我正在寻找一个能够模拟经典频率严重性分布的东西,例如: X = sum(i = 1..N,Y_i),其中N例如是泊松分布和Y对数正态分布。
简单天真的numpy脚本将是:
import numpy as np
SIM_NUM = 3
X = []
for _i in range(SIM_NUM):
nr_claims = np.random.poisson(1)
temp = []
for _j in range(nr_claims):
temp.append(np.random.lognormal(0, 1))
X.append(sum(temp))
现在我尝试对其进行矢量化以提高性能。以下更好一点:
N = np.random.poisson(1, SIM_NUM)
X = []
for n in N:
X.append(sum(np.random.lognormal(0, 1, n)))

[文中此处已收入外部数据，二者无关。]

-- ==== Sys2Proof/Tests/Slice0.lean ====
section
/-! SUPPORT. The model's own tests. Expected values come from 95_test_vectors.md (its section stands at each test), with its
parameters MAX_BITS = 1024 and MAX_KEY_BYTES = 64. After them, one witness for every statement that has hypotheses. -/

namespace Sys2Proof.Tests

open Sys2Proof Sys2Proof.Machine

/-! ### WellFormed: each of the three checks refuses an ill-formed command (30_encoding.md R95) -/

theorem test_wf_reserved : ({ opc := 0x10, f := 0, rsv := 1 } : CommandFields).wellFormed = false ∧
    ({ opc := 0x10, f := 0, rsv := 1 } : CommandFields).rsvClear = false := by decide

theorem test_wf_opcode : ({ opc := 0x13, f := 0, rsv := 0 } : CommandFields).wellFormed = false ∧
    ({ opc := 0x13, f := 0, rsv := 0 } : CommandFields).opcLegal = false := by decide

theorem test_wf_f : ({ opc := 0x11, f := 2, rsv := 0 } : CommandFields).wellFormed = false ∧
    ({ opc := 0x11, f := 2, rsv := 0 } : CommandFields).fLegal = false ∧
    ({ opc := 0x12, f := 1, rsv := 0 } : CommandFields).fLegal = false ∧
    ({ opc := 0x30, f := 1, rsv := 0 } : CommandFields).wellFormed = true := by decide

/-! ### Decode: every word, put together from the fields of 30_encoding.md R91 -/

/-- A command word from its three fields. -/
def word (rsv : BitVec 48) (f opc : BitVec 8) : Word := rsv ++ f ++ opc

/-- What the decoder answers, as data that can be compared. -/
def decoded (w : Word) : Option Instr × Option IllegalCommand :=
  match decode w with
  | .ok i => (some i, none)
  | .error e => (none, some e)

theorem test_decode_bitstore :
    [word 0 0 0x10, word 0 0 0x11, word 0 1 0x11, word 0 0 0x12].map decoded =
      [(some .bsNew, none), (some .bitSet0, none), (some .bitSet1, none), (some .bitGet, none)] := by decide

theorem test_decode_hash :
    [word 0 0 0x20, word 0 0 0x21].map decoded = [(some .hash, none), (some .index, none)] := by decide

theorem test_decode_engine :
    [word 0 0 0x30, word 0 1 0x30, word 0 0 0x31, word 0 0 0x32].map decoded =
      [(some .new0, none), (some .new1, none), (some .insert, none), (some .lookup, none)] := by decide

theorem test_decode_codec :
    [word 0 0 0x40, word 0 0 0x41, word 0 0 0x42, word 0 0 0x43].map decoded =
      [(some .bsSave, none), (some .bsLoad, none), (some .save, none), (some .load, none)] := by decide

/-- 95_test_vectors.md 2.5: illegal words and their details. -/
theorem test_decode_illegal :
    [0x00, 0xff, 0x13, 0x10000, 0x10010, 0x100000000, 0x8000000000000010, 0x1ff, 0x211, 0x230, 0x112, 0x120, 0x131].map
        (fun w => (decoded w).2) =
      [some .reservedOpcode, some .reservedOpcode, some .reservedOpcode, some .reservedBits, some .reservedBits,
        some .reservedBits, some .reservedBits, some .reservedOpcode, some .illegalF, some .illegalF, some .illegalF,
        some .illegalF, some .illegalF] := by decide

/-! ### Small states -/

/-- A block of the test vectors' parameters, after reset. -/
def s0 : State := State.resetWith 1024 64

/-- Consecutive cells from offset 0. -/
def cells (bs : List Byte) : Memory := Memory.writeBytes [] 0 bs

/-- A 10-bit store of the given bytes. -/
def store10 (bs : List Byte) : State := { s0 with bsValid := true, bitCount := 10, bitmem := cells bs }

/-- The filter NEW 0 makes of capacity 2, with the given bytes and the given key. -/
def filter2 (bs key : List Byte) : State :=
  { s0 with bsValid := true, engValid := true, bitCount := 20, hashCount := 7, bitmem := cells bs,
            key := cells key, keyLen := BitVec.ofNat 64 key.length }

/-- An image in IMG. -/
def withImage (im : List Byte) : State := { s0 with img := cells im, imgLen := BitVec.ofNat 64 im.length }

我的问题是我是否仍然能够对第二个循环进行矢量化?例如,通过模拟所有损失:
N = np.random.poisson(1, SIM_NUM)
# print(N) would lead to something like [1 3 0]
losses = np.random.lognormal(0,1, sum(N))

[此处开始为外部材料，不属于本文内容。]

-- ==== Sys2Proof/Machine/Branch.lean ====
section
/-! DEFINITION. The conditional jumps, the loops and jcxz (42_branch.md). Each meaning runs after the ip
advance, so a displacement counts from IP0 + 2 (R210). The fifteen unwired mnemonics are Unimplemented
(R211): under `UNIMPL_POLICY` = NoOp they change nothing. -/

namespace Sys2Proof.Machine

/-- `jo`, unwired (42_branch.md R212). -/
def execJo (rel : Byte) (s : State) : Result := unimplemented (.jo rel) s

/-- `jno`, unwired (42_branch.md R213). -/
def execJno (rel : Byte) (s : State) : Result := unimplemented (.jno rel) s

/-- `jb`: branches if CF = 1 (42_branch.md R214). -/
def execJb (rel : Byte) (s : State) : Result := .next (s.branchIf s.flags.CF rel)

/-- `jnb`, unwired (42_branch.md R215). -/
def execJnb (rel : Byte) (s : State) : Result := unimplemented (.jnb rel) s

/-- `je`: branches if ZF = 1 (42_branch.md R216). -/
def execJe (rel : Byte) (s : State) : Result := .next (s.branchIf s.flags.ZF rel)

/-- `jne`: branches if ZF = 0 (42_branch.md R217). -/
def execJne (rel : Byte) (s : State) : Result := .next (s.branchIf (!s.flags.ZF) rel)

/-- `jbe`, unwired (42_branch.md R218). -/
def execJbe (rel : Byte) (s : State) : Result := unimplemented (.jbe rel) s

/-- `ja`, unwired (42_branch.md R219). -/
def execJa (rel : Byte) (s : State) : Result := unimplemented (.ja rel) s

/-- `js`, unwired (42_branch.md R220). -/
def execJs (rel : Byte) (s : State) : Result := unimplemented (.js rel) s

/-- `jns`, unwired (42_branch.md R221). -/
def execJns (rel : Byte) (s : State) : Result := unimplemented (.jns rel) s

/-- `jp`: branches if PF = 1 (42_branch.md R222). -/
def execJp (rel : Byte) (s : State) : Result := .next (s.branchIf s.flags.PF rel)

/-- `jnp`, unwired (42_branch.md R223). -/
def execJnp (rel : Byte) (s : State) : Result := unimplemented (.jnp rel) s

/-- `jl`, unwired (42_branch.md R224). -/
def execJl (rel : Byte) (s : State) : Result := unimplemented (.jl rel) s

/-- `jnl`, unwired (42_branch.md R225). -/
def execJnl (rel : Byte) (s : State) : Result := unimplemented (.jnl rel) s

/-- `jle`, unwired (42_branch.md R226). -/
def execJle (rel : Byte) (s : State) : Result := unimplemented (.jle rel) s

/-- `jg`, unwired (42_branch.md R227). -/
def execJg (rel : Byte) (s : State) : Result := unimplemented (.jg rel) s

/-- `loopnz`: decrements cx modulo 2^16, then branches if the decremented cx is not 0 and ZF = 0
(42_branch.md R228). -/
def execLoopnz (rel : Byte) (s : State) : Result :=
  let cx := s.getReg .cx - 1
  .next ((s.setReg .cx cx).branchIf (cx != 0 && !s.flags.ZF) rel)

/-- `loopz`, unwired; cx is not decremented (42_branch.md R229). -/
def execLoopz (rel : Byte) (s : State) : Result := unimplemented (.loopz rel) s

/-- `loop`, unwired; cx is not decremented (42_branch.md R230). -/
def execLoop (rel : Byte) (s : State) : Result := unimplemented (.loop rel) s

/-- `jcxz`, unwired (42_branch.md R231). -/
def execJcxz (rel : Byte) (s : State) : Result := unimplemented (.jcxz rel) s

end Sys2Proof.Machine
end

# print(N) would lead to something like
#[ 0.56750244 0.84161871 0.41567216 1.04311742]
# X should now be [ 0.56750244, 0.84161871 + 0.41567216 + 1.04311742, 0]

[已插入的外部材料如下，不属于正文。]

/-- Two byte registers in one slot are its two halves. -/
theorem byteHalf_eq_otherHalf : ∀ {n m : BitVec 3}, byteSlot n = byteSlot m → n ≠ m →
    byteHalf m = otherHalf (byteHalf n) := by
  decide

/-- A write to one half of a register keeps the other half. -/
theorem WritesOnly.r8_other_half {s t : State} {w : Width} {n m : BitVec 3} (h : WritesOnly s t w (.reg8 n))
    (hslot : byteSlot n = byteSlot m) (hne : n ≠ m) : t.r8 m = s.r8 m := by
  rw [State.r8, State.r8, byteHalf_eq_otherHalf hslot hne, ← hslot]
  exact h.half

/-- What a byte register holds after the ALU step on it. -/
theorem r8_alu {i : Instr} {op : AluOp} {n : BitVec 3} {src : Operand}
    (h : executedAlu i = some (op, .byte, .reg8 n, src)) (s : State) (hop : op ≠ .cmp) :
    (alu op .byte (.reg8 n) src s).r8 n = BitVec.ofInt 8 (aluResult op (s.r8 n).toNat (s.readOp .byte src)) := by
  apply BitVec.eq_of_toNat_eq
  have hread := readLoc_alu_dst h s hop
  have hint := toNat_ofInt8 (aluResult op (s.r8 n).toNat (s.readOp .byte src))
  exact Int.ofNat.inj (hread.trans hint.symm)

/-- Settles O44: the step reads both operands before it writes, so a register combines with its own value, and
a half with the other half as it was. -/
theorem sameRegisterOperands : Obligations.SameRegisterOperands := by
  refine ⟨fun i op w n s h => ⟨_, exec_alu s h, ?_, ?_, ?_, fun hop => ?_⟩,
    fun i op n m s h hslot hne => ⟨_, exec_alu s h, (alu_writesOnly ..).r8_other_half hslot hne, ?_⟩⟩
  · rintro rfl
    have hread := readLoc_alu_dst h s (by decide)
    rw [State.readOp, aluResult, ← two_mul] at hread
    exact_mod_cast hread
  · rintro rfl
    have hread := readLoc_alu_dst h s (by decide)
    rw [State.readOp, aluResult_self (by decide), Int.zero_emod] at hread
    exact_mod_cast hread
  · rintro rfl
    exact readLoc_alu_cmp ..
  · rw [alu_flags, aluIntermediate, State.readOp, aluResult_self hop]
    exact flagUnit_zero hop ..
  · cases op with
    | add =>
      rw [r8_alu h s (by decide)]
      simp [aluResult, State.readOp, State.readLoc, BitVec.ofInt_add]
    | sub =>
      rw [r8_alu h s (by decide)]
      simp [aluResult, State.readOp, State.readLoc, Int.sub_eq_add_neg, BitVec.ofInt_add, BitVec.ofInt_neg,
        BitVec.sub_eq_add_neg]
    | cmp => rfl

end Sys2Proof.Machine
end

section
/-! PROOFS of family 42_branch.md: what a jump or loop decodes from (R210 to R231), what it changes (R233), and
which instructions write ip (R232). -/

namespace Sys2Proof.Machine

/-! ### Code bytes of a jump (30_encoding.md R104, R139, R157) -/

/-- The first byte of a jump is one of those that table FB alone classifies. -/
theorem jumpByte_range (m : Mnemonic) : 0x70 ≤ (jumpByte m).toNat ∧ (jumpByte m).toNat ≤ 0x7F ∨
    0xE0 ≤ (jumpByte m).toNat ∧ (jumpByte m).toNat ≤ 0xE3 := by
  cases m <;> decide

我的想法是"智能切片"或"矩阵乘法,A = [[1,0,0,0]],[0,1,1,1],[0,0,0,0]]。但我无法巧妙地将这些想法变得清晰。
我正在寻找最快的X计算。
答案 0 :(得分:3)
我们可以使用np.bincount,这对于基于区间/ ID的求和操作非常有效,特别是在使用1D数组时。实现看起来像这样 -
# Generate all poisson distribution values in one go
pv = np.random.poisson(1,SIM_NUM)
# Use poisson values to get count of total for random lognormal needed.
# Generate all those random numbers again in vectorized way
rand_arr = np.random.lognormal(0, 1, pv.sum())
# Finally create IDs using pv as extents for use with bincount to do
# ID based and thus effectively interval-based summing
out = np.bincount(np.arange(pv.size).repeat(pv),rand_arr,minlength=SIM_NUM)
运行时测试 -
功能定义:
def original_app1(SIM_NUM):
X = []
for _i in range(SIM_NUM):
nr_claims = np.random.poisson(1)
temp = []
for _j in range(nr_claims):
temp.append(np.random.lognormal(0, 1))
X.append(sum(temp))
return X
def original_app2(SIM_NUM):
N = np.random.poisson(1, SIM_NUM)
X = []
for n in N:
X.append(sum(np.random.lognormal(0, 1, n)))
return X
def vectorized_app1(SIM_NUM):
pv = np.random.poisson(1,SIM_NUM)
r = np.random.lognormal(0, 1,pv.sum())
return np.bincount(np.arange(pv.size).repeat(pv),r,minlength=SIM_NUM)
关于大型数据集的计时:
In [199]: SIM_NUM = 1000
In [200]: %timeit original_app1(SIM_NUM)
100 loops, best of 3: 2.6 ms per loop
In [201]: %timeit original_app2(SIM_NUM)
100 loops, best of 3: 6.65 ms per loop
In [202]: %timeit vectorized_app1(SIM_NUM)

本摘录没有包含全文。